I know there will be lot of people whose timing of purchase of a share is so bad that they
eventually always end up in loss. These types of people are always those investors who
have less or no knowledge about ‘value investing’. The principle of value investing is very
simple buy low and sell high. But knowing what is low in stocks calls for some study about
stocks and business. Thumb rule to buy stocks when its market price is close or near to its
book value. But here you will need to know about the past performance of the company and
probable future business prospects like order booking status etc.
Learn to value stocks in terms of its fundamentals
Investors must have at least basic about reading balance sheets and profit & loss accounts.

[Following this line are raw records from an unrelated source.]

-- ==== Sys2Proof/Tests/Slice0.lean ====
section
/-! SUPPORT. Tests/Slice0.lean: the model's own tests, each of one step on a small state, and for every statement of the obligations
with hypotheses a theorem witness_<Name> that meets them, at the ends of their ranges. -/
namespace Sys2Proof.Tests
set_option Elab.async false
open Sys2Proof Sys2Proof.Machine

/-! ## Well-formedness: an ill-formed command for each check, refused -/

theorem test_wf_order_hostWrite :
    Instr.wf (.hostWrite 0x13000 15 0 [.candidate 0, .candidate 0]) = false := by decide
theorem test_wf_order_fire : Instr.wf (.fire 0 [.pendingMove 1, .pendingMove 1]) = false := by decide
theorem test_wf_order_thaw : Instr.wf (.thaw 0 [.candidate 1, .candidate 1]) = false := by decide
theorem test_wf_order_resume : Instr.wf (.resume 0 [.candidate 1, .candidate 1]) = false := by decide
theorem test_wf_order_tally : Instr.wf (.tallyChange 0 true [.candidate 0, .candidate 0]) = false := by decide
theorem test_wf_order_restore : Instr.wf (.restoreReadEnd false [.candidate 0, .candidate 0]) = false := by decide
theorem test_wf_order_timeout : Instr.wf (.zoneTimeout [.candidate 0, .candidate 0]) = false := by decide
theorem test_wf_fmark_order : Instr.wf (.fmark [.fetcher, .fetcher] [] []) = false := by decide
theorem test_wf_fmark_later_twice : Instr.wf (.fmark [] [.headUnit 0, .headUnit 0] []) = false := by decide
theorem test_wf_fmark_not_deferrable : Instr.wf (.fmark [] [.moveEngine] []) = false := by decide
theorem test_wf_fmark_losses : Instr.wf (.fmark [] [] [.candidate 2, .candidate 2]) = false := by decide
theorem test_wf_cut_too_long : Instr.wf (.resetNAsserted ⟨16, 0⟩) = false := by decide
theorem test_wf_cut_err_unanswered : Instr.wf (.powerOn ⟨3, 8⟩ 0 false) = false := by decide
theorem test_wf_good :
    Instr.wf (.fmark [.fetcher] [.headUnit 0, .zoneArbiter] [.candidate 2]) && Instr.wf (.powerOn ⟨15, 0x4000⟩ 0 true) = true := by
  decide

/-! ## Small states -/

/-- The state after one command. -/
def after (c : Instr) (s : State) : State :=
  match exec c s with
  | .next t => t
  | .fault _ => s
  | .refused _ => s

/-- A pose with one value on every axis. -/
def flat (w : Word) : Pose := ⟨w, w, w, w, w, w, w⟩

/-- Head 0 is a PED head, every other head FIXED; every head MANAGED; limits -1000 to 1000. -/
def tables : Tables :=
  { valid := true,
    heads := (Vector.replicate 12 (⟨.fixed, .managed, flat (-1000), flat 1000, flat 10, flat 5, 0⟩ : HeadRec)).set 0
      ⟨.ped, .managed, flat (-1000), flat 1000, flat 10, flat 5, 1⟩,
    levels := Vector.replicate 4 ⟨100, 50, true, true⟩, curves := Vector.replicate 15 none }

/-- RUNNING, every head in REST, nothing queued, no request. -/
def live : State :=
  { State.reset with mode := .running, waiting := [], status := StatusWriter.reset, tables := tables,
                     heads := Vector.replicate 12 { Head.reset false with state := .rest } }

/-- A change of head 0. -/
def at0 (s : State) (f : Head → Head) : State := s.setHead 0 f

/-- A wanted transfer in progress. -/
def granted (s : State) (x : Xfer) : State := { s with grant := some ⟨x, false, false⟩ }

/-- Memory with some words written. -/
def withWords (s : State) (a : Nat) (ws : List Word) : State := { s with mem := s.mem.writeWords a ws }

/-- The reference of the direct cue of shot 3. -/
def ref3 : CueRef := ⟨.direct, 3, some .ped⟩

/-- A move of head 0 at level SET, one of four frames done, with stand zone 1 and path zone 2. -/
def mv : MoveRec := ⟨flat 0, flat 40, 0, 4, 1, .set, ref3, 2, 4, false⟩

/-- Head 0 is MOVING. -/
def moving : State := at0 live fun hd => { hd with state := .moving, move := some mv, levels := 2 }

/-- DRAINING, with the move of head 0. -/
def draining : State := { moving with mode := .draining }

/-- LOADING before its first read has ended. -/
def loading : State := { live with mode := .loading, loader := { Loader.idle with next := some (.headLow 0) } }

/-- A direct cue of shot 1 at level LIVE. -/
def dcue : Cue := moveCue (BitVec.ofNat 32 (0 + 2 * 16 + 1 * 1024 + 20 * 2 ^ 18))

/-- A staged rundown cue of index i, of a kind. -/
def rcue (i : Nat) (k : StartKind) (released : Bool) : Cue :=
  { origin := .rundown .a i, shot := 1, level := .set, curve := 0, dur := 9, kind := k, stepEnd := false,
    stage := .staged (.head 1 1 1 1), released := released, countdown := if released then some 1 else none }

/-- Head 0 with a released, staged cue of its queue, and an unreleased one behind it. -/
def ready0 (s : State) (k : StartKind) (f : Freeze) : State :=
  at0 s fun hd => { hd with queue := [rcue 0 k true, rcue 1 .step false], freeze := f }

/-- A rundown of four entries of which two have been fetched; head 0 has them queued. -/
def rundown : State :=
  at0 { live with fetcher := ⟨.idle, .a, 4, 2, 0, none, false, [], none⟩ } fun hd =>
    { hd with queue := [rcue 0 .step false, rcue 1 .chain false], gate := some .fire }

/-- The head's cues only, to be flushed. -/
def queued : State := { rundown with stager := ⟨[⟨0, some 1⟩], some ⟨0, some 0⟩⟩ }

/-! ## Tests of single commands -/

theorem test_hostWrite_tables_refused : (after (.hostWrite 0x10800 15 1 []) live).near.answer = some .err := by decide +kernel
theorem test_hostWrite_plain_passes :
    ((after (.hostWrite 0x20000 15 1 []) live).waiting.map fun q => q.xfer) = [.host, .status 0 .first] := by decide +kernel
theorem test_hostRead : (after (.hostRead 0x14000) live).near.op = some ⟨false, 0x14000, 15, 0, none⟩ := by decide +kernel
theorem test_hostTransferEnd_lanes :
    (after (.hostTransferEnd false)
      { granted live .host with near := ⟨some ⟨true, 0x20002, 5, 0x44332211, none⟩, false, none, none⟩ }).mem
      = [(0x20000, 0x11), (0x20002, 0x33)] := by decide +kernel
theorem test_farPortGrant_class :
    (after (.farPortGrant none) { live with waiting := [⟨.stage 1, false, 0⟩, ⟨.host, false, 3⟩] }).grant
      = some ⟨.host, false, false⟩ := by decide +kernel
theorem test_farPortGrant_first :
    (after (.farPortGrant (some .fetcher)) { live with waiting := [⟨.stage 1, false, 0⟩, ⟨.entry .a 0, false, 0⟩] }).grant
      = some ⟨.entry .a 0, false, false⟩ := by decide +kernel
theorem test_start : (after (.start 0) State.reset).mode = .loading := by decide +kernel
theorem test_stop : (after (.stop 0) live).mode = .halted := by decide +kernel
theorem test_reset : (after (.reset 0) moving).cause = .command := by decide +kernel
theorem test_fire : (after (.fire 0xFFFF []) rundown).fetcher = ⟨.reading, .a, 4, 2, 2, some 0, true, [], none⟩ := by decide +kernel
theorem test_cut_flushes : ((after (.cut 3) rundown).head 0).queue = [] := by decide +kernel
theorem test_swap : (after (.swap 2) rundown).fetcher.startIndex = some 2 := by decide +kernel
theorem test_move : ((after (.move 0x00500420) live).head 0).direct.map Cue.dur = some 20 := by decide +kernel
theorem test_hold : ((after (.hold 1) moving).head 0).freeze = ⟨true, false, false⟩ := by decide +kernel
theorem test_thaw :
    ((after (.thaw 1 []) (at0 moving fun hd => { hd with freeze := ⟨true, false, true⟩ })).head 0).freeze = ⟨false, false, true⟩ := by
  decide +kernel
theorem test_resume : (after (.resume 0 []) { live with floorStop := .latched }).floorStop = .clear := by decide +kernel
theorem test_levelEnd : ((after (.levelEnd 0) (at0 live fun hd => { hd with levels := 6 })).head 0).levels = 2 := by decide +kernel
theorem test_clearFault :
    (after (.clearFault 31) { live with status := { live.status with partFault := some ⟨.memory, 3, none, none, 0, false⟩,
                                                                     attn := true } }).status.attn = false := by decide +kernel
theorem test_mode_off : ((after (.mode 0x20) live).head 0).state = .off := by decide +kernel
theorem test_fmark_advances : ((after (.fmark [] [] []) moving).head 0).move.map MoveRec.k = some 2 := by decide +kernel
theorem test_fmark_pose : ((after (.fmark [] [] []) moving).head 0).pose = flat 20 := by decide +kernel
theorem test_offsetCountdownExpiry :
    ((after (.offsetCountdownExpiry 0)
      (at0 { live with due := [.headUnit 0] } fun hd => { hd with queue := [rcue 0 (.offset 1) true] })).head 0).state = .moving := by decide +kernel
theorem test_zoneTimeout :
    (after (.zoneTimeout []) { live with due := [.zoneArbiter], claims := [⟨0, .cue, .set, 2, 2⟩] }).claims
      = [⟨0, .cue, .set, 2, 1⟩] := by decide +kernel
theorem test_tallyChange : ((after (.tallyChange 0 true []) moving).head 0).freeze.air = true := by decide +kernel
theorem test_floorAsserted_ped : ((after .floorAsserted moving).head 0).freeze.floor = true := by decide +kernel
theorem test_floorAsserted_fixed : ((after .floorAsserted moving).head 1).freeze.floor = false := by decide +kernel
theorem test_floorReleased :
    (after .floorReleased { live with pins := { live.pins with floor := true }, floorStop := .active }).floorStop = .latched := by
  decide +kernel
theorem test_powerOn_cut :
    ((after (.powerOn ⟨1, 0⟩ 0 true) (granted moving (.pageWrite 0 .a 7 (flat 9)))).mem, (after (.powerOn ⟨1, 0⟩ 0 true) moving).floorStop)
      = ([(0x16020, 7)], .active) := by decide +kernel
theorem test_resetNAsserted : (after (.resetNAsserted ⟨0, 0⟩) moving).cause = .line := by decide +kernel
theorem test_resetNReleased_cut_op :
    (after .resetNReleased { State.reset with pins := { State.reset.pins with resetN := true },
                                              near := ⟨some ⟨true, 4, 15, 1, none⟩, true, none, none⟩ }).near.answer = some .err := by
  decide +kernel
theorem test_powerOnResetEnd :
    ((after .powerOnResetEnd { State.reset with
      pins := { State.reset.pins with powerReset := true }, waiting := [], status := StatusWriter.reset }).waiting.map fun q => q.xfer) = [.status 0 .first] := by decide +kernel
theorem test_tableReadEnd_bad_head :
    (after (.tableReadEnd 0) (granted loading (.table (.headHigh 0)))).startResult = .headTable := by decide +kernel
theorem test_entryReadEnd_hand_on :
    ((after (.entryReadEnd false) (withWords (granted rundown (.entry .a 2)) 0x11030 [0x00010221, 0x00030009])).head 1).queue
      = [{ rcue 2 (.offset 3) false with stage := .staging }] := by decide +kernel
theorem test_heldEntryExamination :
    (after .heldEntryExamination { rundown with fetcher := { rundown.fetcher with
      state := .holding ⟨1, { rcue 2 .step false with stage := .staging }⟩ } }).fetcher.fetch = 3 := by decide +kernel
theorem test_headerReadEnd_count :
    (after (.headerReadEnd false) (withWords (granted rundown (.header .a)) 0x11000 [1])).fetcher.count = 1 := by decide +kernel
theorem test_stageReadEnd_blank :
    ((after (.stageReadEnd false) { granted (at0 live fun hd => { hd with direct := some dcue }) (.stage 1) with
      stager := ⟨[], some ⟨0, none⟩⟩ }).status.headFaults[0]).map HeadFault.kind = some .blankShot := by decide +kernel
theorem test_adoptionReadEnd :
    (after (.adoptionReadEnd false) { granted (at0 live fun hd => { hd with state := .adopting }) (.adoptPointer 0) with
      adopter := ⟨[0], none⟩ }).adopter.page = some .a := by decide +kernel
theorem test_pageWriteEnd :
    (after (.pageWriteEnd 0) { granted moving (.pageWrite 0 .b 2 (flat 1)) with
      pageJobs := [⟨0, 2, flat 1, .frame, .page .b⟩] }).mem.readWords 0x16040 3 = [2, 1, 1] := by decide +kernel
theorem test_pointerWriteEnd :
    ((after (.pointerWriteEnd false) { granted moving (.pointerWrite 0 .b) with
      pageJobs := [⟨0, 2, flat 1, .frame, .pointer .b⟩] }).head 0).pointer = .known .b := by decide +kernel
theorem test_pointerCheckReadEnd :
    ((after (.pointerCheckReadEnd false) (withWords { granted moving (.pageCheck 0) with
      pageJobs := [⟨0, 2, flat 1, .frame, .check⟩] } 0x16000 [1])).head 0).pointer = .known .b := by decide +kernel
theorem test_saveTransferEnd_tag :
    (after (.saveTransferEnd 0) { granted live (.save 0 mv.saved) with
      saver := [⟨.save mv.saved, 0, .set, ref3, false⟩] }).mem.readWord 0x1507C = 0x5A7E0002 := by decide +kernel
theorem test_restoreReadEnd_lost :
    ((after (.restoreReadEnd false []) { granted (at0 live fun hd => { hd with state := .restoring, levels := 2 }) (.restore 0 .set) with
      saver := [⟨.restore, 0, .set, ref3, false⟩] }).head 0).levels = 0 := by decide +kernel
theorem test_emptyTagWriteEnd :
    (after (.emptyTagWriteEnd false) (withWords { granted live (.emptyTag 0 .set) with
      saver := [⟨.emptyTag, 0, .set, ref3, false⟩] } 0x1507C [0x5A7E0002])).mem = [] := by decide +kernel
theorem test_statusTransferEnd :
    (after (.statusTransferEnd 0) { granted live (.status 0 .first) with
      status := { live.status with job := some ⟨0, List.replicate 16 3, false⟩ } }).mem.readWord 0x1403C = 3 := by decide +kernel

They must know how the company is generating its funds and where it is spending the
funds. The proportion total share capital and borrowed funds gives a good idea about the
self sufficiency of a company. Reading profit and loss accounts is also very important. How
the company must is generating revenues from sales and how much they have expended to
affect the sales is very valuable information. Tracking Return on Investment (ROI) and
Return on Equity (ROE) is critical for all investors.
Focus more on performance of portfolio instead of on individual stocks.
Portfolio of a good investor must always be well diversified. Try buying value stocks of non
related sectors. Once you have diversified your portfolio with varying stocks try to
accumulate more units in each market falls. Instead of focusing on individual stocks it is
better to focus on performance of total portfolio as a whole.